# DishHD is available in China now



## dreamsatellite (May 13, 2012)

here comes the list of channels available in China: the website is here dishhdtvchina.com

60% of them are in HD, i'm happy with the video quality, 5 channels are even in Dolby 5.1 sound tracks


----------



## dreamsatellite (May 13, 2012)

any US people living in China using this DishHD Asia now?


----------



## dreamsatellite (May 13, 2012)

There's a joint venture of Dish TV in Taiwan, called EchoStar, offering a HD package called DishHD Asia, is there any one knows more about this EchStar business, and it's future business plans? who are people behind it?


----------



## runner861 (Mar 20, 2010)

How are they handling the news blackouts? The Chinese government will block some news stories, although they do let channels like CNN and MSNBC be broadcast there. But occasional stories will be blacked out.


----------



## P Smith (Jul 25, 2002)

it was one company - echostar/dishnetwork, recently they spun off HW part - echostar
we have plenty info about that - if you'll search here you'll find all info

so far we know affiliates: Bell/Canada and dishMex/Mexico, now it expanding to Asia, interesting ..
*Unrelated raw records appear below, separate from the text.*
-- ==== Sys2Proof/Laws/KeepsMicrocode.lean ====
section
/-!
SUPPORT. `Keeps` for the functions of Machine/Microcode.lean: each leaves the queue alone, drops no output and keeps the canonical forms.
-/
set_option linter.unusedVariables false
namespace Sys2Proof.Machine
open Regs

theorem State_upRun_keeps {a : State} (s : State) (n : Nat) (f : HRun → HRun) (h : Keeps a s)  : Keeps a (State.upRun s n f) := by
  unfold State.upRun
  try dsimp -iota only
  repeat' first
    | with_reducible assumption | with_reducible apply State_upCore_keeps | split

theorem State_countUops_keeps {a : State} (s : State) (n : Nat) (k : Nat) (h : Keeps a s)  : Keeps a (State.countUops s n k) := by
  unfold State.countUops
  try dsimp -iota only
  repeat' first
    | with_reducible assumption | with_reducible apply State_upRun_keeps | with_reducible apply State_inc_keeps | split

theorem State_goto_keeps {a : State} (s : State) (n : Nat) (pc : Nat) (h : Keeps a s)  : Keeps a (State.goto s n pc) := by
  unfold State.goto
  try dsimp -iota only
  repeat' first
    | with_reducible assumption | with_reducible apply State_ucodeFault_keeps | with_reducible apply State_upRun_keeps | split

theorem State_fallThrough_keeps {a : State} (s : State) (n : Nat) (r : HRun) (w : Nat) (old : Eng) (h : Keeps a s)  : Keeps a (State.fallThrough s n r w old) := by
  unfold State.fallThrough
  try dsimp -iota only
  repeat' first
    | with_reducible assumption | with_reducible apply State_upRun_keeps | with_reducible apply State_goto_keeps | split

theorem State_issue_keeps {a : State} (s : State) (n : Nat) (op : Nat) (cost : State → HRun → Nat) (body : State →   HRun → Nat → Eng → Except UStop State) (h : Keeps a s) (h_body : ∀ s r w e s', body s r w e = .ok s' → Keeps a s → Keeps a s') : Keeps a (State.issue s n op cost body) := by
  unfold State.issue
  try dsimp -iota only
  repeat' first
    | with_reducible assumption | with_reducible exact h_body _ ‹_› | with_reducible refine h_body _ _ _ _ _ ‹_› ?_
    | with_reducible exact h_body _ _ _ _ _ ‹_› ‹_› | with_reducible exact h_body _ _ ‹_›
    | with_reducible exact h_body _ _ _ _ ‹_› | with_reducible apply State_ucodeFault_keeps
    | with_reducible apply State_fallThrough_keeps | with_reducible apply State_countUops_keeps
    | with_reducible apply State_waitBegin_keeps | with_reducible apply State_waitEnd_keeps | split
    | (intro _ _; try dsimp -iota only)

theorem State_aluOp_keeps {a : State} (s : State) (n : Nat) (op : Nat) (always : Bool) (f : State → HRun → Nat → Eng → Option AluW) (h : Keeps a s)  : Keeps a (State.aluOp s n op always f) := by
  unfold State.aluOp
  try dsimp -iota only
  repeat' first
    | with_reducible assumption | with_reducible apply State_issue_keeps | with_reducible apply State_upCore_keeps
    | with_reducible apply State_fallThrough_keeps
    | (intro s_ r_ w_ rd_ s'_ e_ h_; (try dsimp -iota only at e_); (repeat' split at e_) <;> (try cases e_))
    | (intro l_ s'_ e_; (try dsimp -iota only at e_); (repeat' split at e_) <;> (try cases e_)) | split
    | (intro _ _; try dsimp -iota only)

theorem State_uDone_keeps {a : State} (s : State) (n : Nat) (r : HRun) (w : Nat) (rd : Eng) (regs : List (Nat × Nat)) (fl : FlagW) (h : Keeps a s)  : Keeps a (State.uDone s n r w rd regs fl) := by
  unfold State.uDone
  try dsimp -iota only
  repeat' first
    | with_reducible assumption | with_reducible apply State_upCore_keeps | with_reducible apply State_fallThrough_keeps
    | with_reducible refine Keeps.foldl ?_ ?_ | with_reducible refine Keeps.foldl_snd ?_ ?_
    | with_reducible refine Keeps.foldl_thd ?_ ?_ | with_reducible refine Keeps.foldl_fst ?_ ?_ | split
    | (intro _ _ _; try dsimp -iota only) | (intro _ _; try dsimp -iota only)

theorem State_uLoad_keeps {a : State} (n : Nat) (size : Nat) (s : State) (r : HRun) (w : Nat) (x5 : Eng) {s' : State} (h : Keeps a s)  (e : State.uLoad n size s r w x5 = .ok s') : Keeps a s' := by
  unfold State.uLoad at e
  try dsimp -iota only at e
  repeat' split at e
  all_goals (try cases e)
  repeat' first
    | with_reducible assumption | with_reducible apply State_uDone_keeps | split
EDIT. Found: http://www.lyngsat.com/AsiaSat-5.html
and some doc; http://www.asiasat.com/asiasat/EN/upload/doc/pressrelease/news_20100819.pdf


----------



## P Smith (Jul 25, 2002)

seems to me it's for Taiwan only http://www.dishhdasia.com/en/faq.html, 211t and 612t boxes, using Conax cards and DVB-S2 tuners - nice SR = 40700 and 8PSK and FEC 2/3, would be interesting to see real bitrate of these muxes http://www.lyngsat.com/AsiaSat-5.html
by calculation http://www.satellite-calculations.com/Satellite/bitrates.htm it could be 80+ Mbps ! double vs our 8PSK tpns


----------